Truth mumbles because it is never certain. It gropes and feels its way through the complex nuances that make up our world and finds few absolutes in its travels because truth is a journey that never ends.
The lie, on the other hand, roars because the lie is not concerned with what is but with what it can make up.
The truth never arrives; the lie never begins the journey.
This is what gives the right a tremendous advantage over the left. Absolutes are the children of the lie that can be spoken with certainty and confidence.
Because there are few absolutes, the left seeks the comfort and security of numbers and makes a vain attempt to quantify the truth. Consequently, the right beats its drum while the left quietly shuffles along.
The result is that the left feels itself trapped in a dichotomy. Its followers fear that if they leave their fenced in pasture of rational exposition they will enter the jungles of demagoguery and will become as bestial as the right.

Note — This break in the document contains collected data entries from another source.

/-- A plain scalar read of w bytes: its value and time. Device memory is read through the cluster cache (R84). -/
def loadS (s : State) (c va w cls : Nat) : Got (Nat × Lat) :=
  let u := whoS s c
  (place s u va false false).bind fun p s =>
    if watermarkStall s u p.pa w then .stall (stallMark s u p.pa w)
    else if rangePoisoned s p.pa w then .trap (poisonCause p.pa) none s
    else
      (if p.relax then .ok () s else raceCheck s u va p.pa cls false).bind fun _ s =>
        match p.space with
        | .device =>
          let ((line, hit), s) := cacheLine s u.cluster (p.pa / 64)
          .ok (bytesNat ((line.drop (p.pa % 64)).take w), loadCycles c p hit) s
        | _ => .ok (memNat s.mem p.pa w, loadCycles c p true) s

/-- A plain scalar write of w bytes (R183): it leaves full-empty bits unchanged. -/
def storeS (s : State) (c va w v cls : Nat) : Got Place :=
  let u := whoS s c
  (place s u va true false).bind fun p s =>
    if watermarkStall s u p.pa w then .stall (stallMark s u p.pa w)
    else
      (if p.relax then .ok () s else raceCheck s u va p.pa cls true).bind fun _ s =>
        .ok p (shadowWrite (pokeBytes s u p.pa (natBytes v w) true) u p.pa cls true p.relax)

/-- An atomic read of w bytes observes the releases that the atomic writes of those bytes left (R113). -/
def observe (s : State) (c pa w cls : Nat) : State :=
  match ((List.range w).filterMap fun i => mapFind (pa + i) s.arel).eraseDups with
  | [] => s
  | l =>
    let u := whoS s c
    let r := raceGet s u
    racePut s u { r with seen := mapMod [] cls (· ++ l) r.seen }

/-- An atomic write of w bytes carries the latest fence that named its class (R113). -/
def publish (s : State) (c pa w cls : Nat) : State :=
  match mapFind cls (raceGet s (whoS s c)).fences with
  | none => s
  | some f => { s with arel := (List.range w).foldl (fun m i => mapSet (pa + i) f m) s.arel }

/-- An atomic read (R184): never checked, past the cluster cache. -/
def atomicLoad (s : State) (c va w cls : Nat) : Got (Nat × Place) :=
  let u := whoS s c
  (place s u va false false).bind fun p s =>
    if watermarkStall s u p.pa w then .stall (stallMark s u p.pa w)
    else if rangePoisoned s p.pa w then .trap (poisonCause p.pa) none s
    else .ok (memNat s.mem p.pa w, p) (observe s c p.pa w cls)

/-- An atomic write performs at once for every unit (R110): the cluster's cached line follows it. -/
def atomicPoke (s : State) (c : Nat) (p : Place) (w v cls : Nat) : State :=
  publish (pokeBytes s (whoS s c) p.pa (natBytes v w) true) c p.pa w cls
def atomicStore (s : State) (c va w v cls : Nat) : Got Place :=
  let u := whoS s c
  (place s u va true false).bind fun p s =>
    if watermarkStall s u p.pa w then .stall (stallMark s u p.pa w) else .ok p (atomicPoke s c p w v cls)

/-- An atomic read-modify-write (R110, R185): one update, giving the old value. -/
def atomicRmw (s : State) (c va w cls : Nat) (f : Nat → Nat) : Got (Nat × Place) :=
  let u := whoS s c
  (place s u va true false).bind fun p s =>
    if watermarkStall s u p.pa w then .stall (stallMark s u p.pa w)
    else if rangePoisoned s p.pa w then .trap (poisonCause p.pa) none s
    else
      let old := memNat s.mem p.pa w
      .ok (old, p) (atomicPoke (observe s c p.pa w cls) c p w (f old) cls)

/-! ### Loads and stores (R183, R76) -/

/-- What a loaded value becomes: sign-extended from w bytes for a signed form. -/
def extend (signed : Bool) (w v : Nat) : W64 := if signed then BitVec.ofInt 64 (signedOf (8 * w) v) else BitVec.ofNat 64 v

/-- A unit acquires what the latest setter of a granule released (R106, R391): before its read of the granule is checked. -/
def acquireGranule (s : State) (c e key : Nat) : State :=
  match (mapFind key s.full).getD none with
  | some r => acquireBy s c e 0 r
  | none => s

/-- A load (R183). `q` is 0 for the plain form, 1 for `.w`, 2 for `.wc`. -/
def execLoad (g : BitVec 3) (d a : BitVec 5) (cl : BitVec 4) (o : BitVec 8) (signed : Bool) (w q : Nat) (s : State) : State :=
  scalar g (fun s =>
    let c := s.cur.1
    let va := (memAddr s a o w).toNat
    match addrTrap va w (q ≠ 0) with
    | some cause => .trap cause 0 none s
    | none =>
      let key := granKey c (va - 0x000FFFFFFFF80000)
      if q ≠ 0 && !isFull s key then .wait .stalled s
      else
        (loadS (if q ≠ 0 then acquireGranule s c 0 key else s) c va w cl.toNat).toS s fun (v, lat) s =>
          let s := if q = 2 then clearFull s key else s
          let x := extend signed w v
          .ok ((s.performs lat).setLat d x lat) none 1 (.load (BitVec.ofNat 64 va) x)) s

/-- A store (R183). `q` is 0 for the plain form, 1 for `.set`, 2 for `.clr`. -/
def execStore (g : BitVec 3) (d a : BitVec 5) (cl : BitVec 4) (o : BitVec 8) (w q : Nat) (s : State) : State :=
  scalar g (fun s =>
    let c := s.cur.1
    let va := (memAddr s a o w).toNat
    match addrTrap va w (q ≠ 0) with
    | some cause => .trap cause 0 none s
    | none =>
      (storeS s c va w ((s.x d).toNat % 256 ^ w) cl.toNat).toS s fun p s =>
        let key := p.pa / 16
        let s :=
          if q = 1 then
            let (r, s) := releaseS s c
            setFull s key (some r)
          else if q = 2 then clearFull s key else s
        .ok s none 1 .other) s

/-- `ald` (R184). -/
def execAld (g : BitVec 3) (d a : BitVec 5) (cl : BitVec 4) (o : BitVec 8) (w : Nat) (s : State) : State :=
  scalar g (fun s =>
    let c := s.cur.1
    let va := (memAddr s a o w).toNat
    match addrTrap va w false with
    | some cause => .trap cause 0 none s
    | none =>
      (atomicLoad s c va w cl.toNat).toS s fun (v, p) s =>
        let x : W64 := BitVec.ofNat 64 v
        .ok ((s.performs (atomicCycles c 3 10 p)).setLat d x (atomicCycles c 3 10 p)) none 1 (.load (BitVec.ofNat 64 (2 ^ 63 + va)) x)) s

/-- `ast` (R184). -/
def execAst (g : BitVec 3) (d a : BitVec 5) (cl : BitVec 4) (o : BitVec 8) (w : Nat) (s : State) : State :=
  scalar g (fun s =>
    let c := s.cur.1
    let va := (memAddr s a o w).toNat
    match addrTrap va w false with
    | some cause => .trap cause 0 none s
    | none =>
      (atomicStore s c va w ((s.x d).toNat % 256 ^ w) cl.toNat).toS s fun _ s => .ok s none 1 .other) s

/-- An operation of the atomic group on w bytes (R185): the old value goes to rd, zero-extended. `f` takes the old
value, the operand and rd, all reduced to w bytes. -/
def execAtomic (g : BitVec 3) (d a b : BitVec 5) (cl : BitVec 4) (w : Nat) (f : Nat → Nat → Nat → Nat) (s : State) : State :=
  scalar g (fun s =>
    let c := s.cur.1
    let va := (s.x a).toNat
    match addrTrap va w false with
    | some cause => .trap cause 0 none s
    | none =>
      let r (x : W64) : Nat := x.toNat % 256 ^ w
      (atomicRmw s c va w cl.toNat fun old => f old (r (s.x b)) (r (s.x d)) % 256 ^ w).toS s fun (old, p) s =>
        .ok ((s.performs (atomicCycles c 4 12 p)).setLat d (BitVec.ofNat 64 old) (atomicCycles c 4 12 p)) none 1 .other) s

/-- The new memory values of R185, on w bytes. -/
def amoMaxI (w old b : Nat) : Nat := if signedOf (8 * w) old < signedOf (8 * w) b then b else old
def amoMinI (w old b : Nat) : Nat := if signedOf (8 * w) b < signedOf (8 * w) old then b else old

/-! ### fence (R105, R113, R186) -/

/-- The effect of a fence of a scope on the classes of a mask (R105, R113): the scopes of the table rise to the fence's, the
releases seen by atomic reads in those classes are acquired at the lesser of the two fences' scopes, the fence is kept for later
atomic writes, and the cluster's cached lines follow. -/
def fenceEffect (s : State) (c scope : Nat) (mask : BitVec 16) : State :=
  let u := whoS s c
  let classes := (List.range 16).filter fun i => mask.getLsbD i
  let r := raceGet s u
  let seen := classes.flatMap fun i => mapGet [] i r.seen
  let r := { r with tab := r.tab.map (REnt.raise scope), seen := r.seen.filter fun e => !classes.contains e.1 }
  let r := seen.foldl (fun r f => acquire s.now (min scope f.scope) f.rel r) r
  let rel := relOf u.id r
  let r := { r with fences := classes.foldl (fun m i => mapSet i ⟨rel, scope⟩ m) r.fences }
  dropCache (racePut s u (bump mask r)) u.cluster scope

/-- R186: a fence of scope `sc` on the classes of `m`. -/
def execFence (g sc : BitVec 3) (m : BitVec 16) (s : State) : Host.Outcome State Fault Refusal :=
  .next (scalar g (fun s =>
    if 5 ≤ sc.toNat then .trap 0x04 0 none s
    else if m = 0 then .ok s none 2 .plain
    else .ok (fenceEffect s s.cur.1 sc.toNat m) none 2 .plain) s)

/-- R183. -/
def execLdI8 (g : BitVec 3) (d a : BitVec 5) (c : BitVec 4) (o : BitVec 8) (s : State) : Host.Outcome State Fault Refusal :=
  .next (execLoad g d a c o true 1 0 s)

/-- R183. -/
def execLdN8 (g : BitVec 3) (d a : BitVec 5) (c : BitVec 4) (o : BitVec 8) (s : State) : Host.Outcome State Fault Refusal :=
  .next (execLoad g d a c o false 1 0 s)

/-- R183. -/
def execLdI16 (g : BitVec 3) (d a : BitVec 5) (c : BitVec 4) (o : BitVec 8) (s : State) : Host.Outcome State Fault Refusal :=
  .next (execLoad g d a c o true 2 0 s)

/-- R183. -/
def execLdN16 (g : BitVec 3) (d a : BitVec 5) (c : BitVec 4) (o : BitVec 8) (s : State) : Host.Outcome State Fault Refusal :=
  .next (execLoad g d a c o false 2 0 s)

/-- R183. -/
def execLdI32 (g : BitVec 3) (d a : BitVec 5) (c : BitVec 4) (o : BitVec 8) (s : State) : Host.Outcome State Fault Refusal :=
  .next (execLoad g d a c o true 4 0 s)

/-- R183. -/
def execLdN32 (g : BitVec 3) (d a : BitVec 5) (c : BitVec 4) (o : BitVec 8) (s : State) : Host.Outcome State Fault Refusal :=
  .next (execLoad g d a c o false 4 0 s)

/-- R183. -/
def execLdN64 (g : BitVec 3) (d a : BitVec 5) (c : BitVec 4) (o : BitVec 8) (s : State) : Host.Outcome State Fault Refusal :=
  .next (execLoad g d a c o false 8 0 s)

/-- R183. -/
def execLdI8W (g : BitVec 3) (d a : BitVec 5) (c : BitVec 4) (o : BitVec 8) (s : State) : Host.Outcome State Fault Refusal :=
  .next (execLoad g d a c o true 1 1 s)

/-- R183. -/
def execLdN8W (g : BitVec 3) (d a : BitVec 5) (c : BitVec 4) (o : BitVec 8) (s : State) : Host.Outcome State Fault Refusal :=
  .next (execLoad g d a c o false 1 1 s)

/-- R183. -/
def execLdI16W (g : BitVec 3) (d a : BitVec 5) (c : BitVec 4) (o : BitVec 8) (s : State) : Host.Outcome State Fault Refusal :=
  .next (execLoad g d a c o true 2 1 s)

/-- R183. -/
def execLdN16W (g : BitVec 3) (d a : BitVec 5) (c : BitVec 4) (o : BitVec 8) (s : State) : Host.Outcome State Fault Refusal :=
  .next (execLoad g d a c o false 2 1 s)

/-- R183. -/
def execLdI32W (g : BitVec 3) (d a : BitVec 5) (c : BitVec 4) (o : BitVec 8) (s : State) : Host.Outcome State Fault Refusal :=
  .next (execLoad g d a c o true 4 1 s)

/-- R183. -/
def execLdN32W (g : BitVec 3) (d a : BitVec 5) (c : BitVec 4) (o : BitVec 8) (s : State) : Host.Outcome State Fault Refusal :=
  .next (execLoad g d a c o false 4 1 s)

/-- R183. -/
def execLdN64W (g : BitVec 3) (d a : BitVec 5) (c : BitVec 4) (o : BitVec 8) (s : State) : Host.Outcome State Fault Refusal :=
  .next (execLoad g d a c o false 8 1 s)

/-- R183. -/
def execLdI8Wc (g : BitVec 3) (d a : BitVec 5) (c : BitVec 4) (o : BitVec 8) (s : State) : Host.Outcome State Fault Refusal :=
  .next (execLoad g d a c o true 1 2 s)

/-- R183. -/
def execLdN8Wc (g : BitVec 3) (d a : BitVec 5) (c : BitVec 4) (o : BitVec 8) (s : State) : Host.Outcome State Fault Refusal :=
  .next (execLoad g d a c o false 1 2 s)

For that reason, they remain fenced in, comfortable and marginalized as they wander their well-manicured pastures.
The fact that there are few absolutes does not mean the truth can’t be expressed in a way that inspires and move. The key is to discard the number and take up the poetic metaphor. Martin Luther King excelled at this. Instead of espousing long rational arguments explaining why Blacks should have equality, he sang “We Shall Overcome.” Instead of a “plan” he had a dream.
And this illustrates the key difference between demagoguery and poetic metaphor. Demagoguery is hot air blown to conceal and distract; metaphor is a flood light that illuminates that which demagoguery seeks to conceal. Demagoguery rolls in the gutter and calls it the mountain top; metaphor soars and brushes the heavens.
So let’s drop the studies and the charts and spread our wings. We express the simple truth that four moral laws govern a decent society: don’t kill, don’t steal, don’t lie, don’t exploit. That’s as close to the truth as we need to get.